John Calabrese of Menomonie, an advocate for reforming our nation’s campaign financing, spoke recently at University of Wisconsin-Stout regarding his concerns about representative government.

He believes that government is broken because of money in politics, what he describes as legalized bribery resulting in legislation that benefits wealthy donors.

According to Calabrese, concern about the undue influence of business interests and the ultra-wealthy on a representative democracy dates back to formation of the U.S. government in the late 1700s when the corporate excesses of British East India Company helped lead to the Boston Tea Party and the Revolutionary War.

The country’s first federal finance campaign law was passed in 1867. In 1907, the Tilman Act forbade corporations from donating directly to candidates. The 1949 Taft-Hartley Act forbade unions from donating.

Neither law was well enforced. The 1971 Federal Election Campaign Act, amended in 1974, restructured campaign financing and established the Federal Election Commission.

FECA limited the contributions to candidates for federal office, required the disclosure of political contributions, limited expenditures by candidates and associated committees, and limited candidate expenditures from personal funds.l

Calabrese noted that in the Lewis Powell Memorandum of 1976, written to the U.S. Chamber of Commerce about the “Attack of American Free Enterprise System,” Powell encouraged businessman to get involved in politics and in molding the public’s perception of business as well as advocating capitalism through education and encouraging the influence on legislation and judicial decisions to favor business interests.

Powell identified two key adversaries of capitalism as consumer protection advocate Ralph Nader and Herbert Marcuse, a university professor. Two months after the memorandum was written, President Richard Nixon appointed Powell as a U.S. Supreme Court Justice and, Calabrese believes, setting off changes in campaign financing that continue to be felt today.

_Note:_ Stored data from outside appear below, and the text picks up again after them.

theorem decPutEffect_agree (c : Byte) (h : s1.decView = s2.decView) :
    EffectsAgree State.decView (decPutEffect c s1) (decPutEffect c s2) := by
  unfold decPutEffect
  cases dec6 c with
  | none => exact ⟨rfl, h⟩
  | some v => exact decPutValueEffect_agree v h

theorem flushBytes_eq_of_decView_eq (h : s1.decView = s2.decView) : flushBytes s1 = flushBytes s2 := by
  obtain ⟨-, hn, hs0, hs1, hs2, -, -, -, -⟩ := decView_eq_iff.mp h
  simp only [flushBytes, hn, hs0, hs1, hs2]

theorem decEndEffect_agree (h : s1.decView = s2.decView) :
    EffectsAgree State.decView { out := flushBytes s1, after := s1.clearDec.count (flushBytes s1).length }
      { out := flushBytes s2, after := s2.clearDec.count (flushBytes s2).length } := by
  rw [flushBytes_eq_of_decView_eq h]
  exact ⟨rfl, by simp_all [decView_eq_iff]⟩

end Effects

section Braid

variable {s1 s2 : State}

theorem keylen_eq_of_brdView_eq (h : s1.brdView = s2.brdView) : s1.keylen = s2.keylen :=
  congrArg List.length (brdView_eq_iff.mp h).2.1

theorem needsKey_eq_of_brdView_eq (h : s1.brdView = s2.brdView) : needsKey s1 = needsKey s2 := by
  unfold needsKey
  rw [keylen_eq_of_brdView_eq h]

theorem nextKidx_eq_of_brdView_eq (h : s1.brdView = s2.brdView) : nextKidx s1 = nextKidx s2 := by
  obtain ⟨-, -, hidx, -⟩ := brdView_eq_iff.mp h
  unfold nextKidx
  rw [keylen_eq_of_brdView_eq h, hidx]

theorem keyStoreCheck_eq_of_brdView_eq (h : s1.brdView = s2.brdView) : keyStoreCheck s1 = keyStoreCheck s2 := by
  unfold keyStoreCheck
  rw [keylen_eq_of_brdView_eq h, brdView_engineView.cfg h]

/-- A key read hands on the same byte, or stops, in states with the same key and key index. -/
theorem withKeyByte_agreeOn (h : s1.brdView = s2.brdView) {k1 k2 : Byte → Result}
    (hk : ∀ code, AgreeOn State.brdView (k1 code) (k2 code)) :
    AgreeOn State.brdView (withKeyByte s1 k1) (withKeyByte s2 k2) := by
  obtain ⟨-, hkey, hidx, -⟩ := brdView_eq_iff.mp h
  intro t1 ht
  obtain ⟨hlt, ht⟩ := withKeyByte_next ht
  rw [withKeyByte_of_lt (hkey ▸ hidx ▸ hlt)]
  simp only [hkey, hidx] at ht
  exact hk _ t1 ht

theorem braidData_agreeOn (f : Offset → Byte) (h : s1.brdView = s2.brdView) :
    AgreeOn State.brdView (braidData f s1) (braidData f s2) := by
  unfold braidData
  rw [needsKey_eq_of_brdView_eq h, keylen_eq_of_brdView_eq h, nextKidx_eq_of_brdView_eq h]
  refine attempt_agreeOn brdView_engineView h (withKeyByte_agreeOn h fun code => .next ?_)
  simp_all [brdView_eq_iff]

theorem execBrdOfs_agreeOn (h : s1.brdView = s2.brdView) :
    AgreeOn State.brdView (execBrdOfs s1) (execBrdOfs s2) := by
  unfold execBrdOfs
  rw [needsKey_eq_of_brdView_eq h, keylen_eq_of_brdView_eq h]
  refine attempt_agreeOn brdView_engineView h (withKeyByte_agreeOn h fun code => .next ?_)
  simp_all [brdView_eq_iff]

theorem execKeyPut_agreeOn (k : Byte) (h : s1.brdView = s2.brdView) :
    AgreeOn State.brdView (execKeyPut k s1) (execKeyPut k s2) := by
  unfold execKeyPut
  rw [keyStoreCheck_eq_of_brdView_eq h]
  refine attempt_agreeOn brdView_engineView h (.next ?_)
  simp_all [brdView_eq_iff]

end Braid

/-- A command of the B64E engine sees its group buffer, the queue and the flags only. -/
theorem exec_agreeOn_encView {i : Instr} {s1 s2 : State} (hi : isEncoderCommand i = true) (h : s1.encView = s2.encView) :
    AgreeOn State.encView (exec i s1) (exec i s2) := by
  cases i with
  | b64eInit => exact runEffect_agreeOn encView_engineView h ⟨rfl, by simp_all [encView_eq_iff]⟩
  | b64ePut d => exact runEffect_agreeOn encView_engineView h (encPutEffect_agree d h)
  | b64eEnd => exact runEffect_agreeOn encView_engineView h (encEndEffect_agree h)
  | _ => cases hi

/-- A command of the B64D engine sees its group buffer, the counter, the queue and the flags only. -/
theorem exec_agreeOn_decView {i : Instr} {s1 s2 : State} (hi : isDecoderCommand i = true) (h : s1.decView = s2.decView) :
    AgreeOn State.decView (exec i s1) (exec i s2) := by
  cases i with
  | b64dInit => exact runEffect_agreeOn decView_engineView h ⟨rfl, by simp_all [decView_eq_iff]⟩
  | b64dPut c => exact runEffect_agreeOn decView_engineView h (decPutEffect_agree c h)
  | b64dEnd => exact runEffect_agreeOn decView_engineView h (decEndEffect_agree h)
  | _ => cases hi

In 1976, in Buckley v. Valeo, a majority of judges held that limits on election spending in the 1971 Federal Election Campaign Act of 1971 are unconstitutional and that expenditure limits violate First Amendment protection of freedom of speech.

In 1978, Justice Powell delivered the opinion of the 5-4 majority in which the Court held that the right to attempt to influence the outcomes of elections is one of the primary rights the First Amendment was meant to protect, establishing that corporate rights fall under the same free speech rights accorded to people.

Calabrese noted a Princeton University demonstrating that public opinion has little effect on the passage of law. In contrast, however, if the wealthy support a law, it is very likely to pass. Follows the money donated to politicians in the State of Wisconsin, Calabrese sees what he calls the purchasing of political representation and laws. He believes that lobbyists are a big part of the corruption of our representatives — and that individuals of both parties are also involved.

In 2015, campaign laws were changed in Wisconsin to increase the amount of contributions allowed for candidates from individuals and also increased the limits of contributions for campaign committees.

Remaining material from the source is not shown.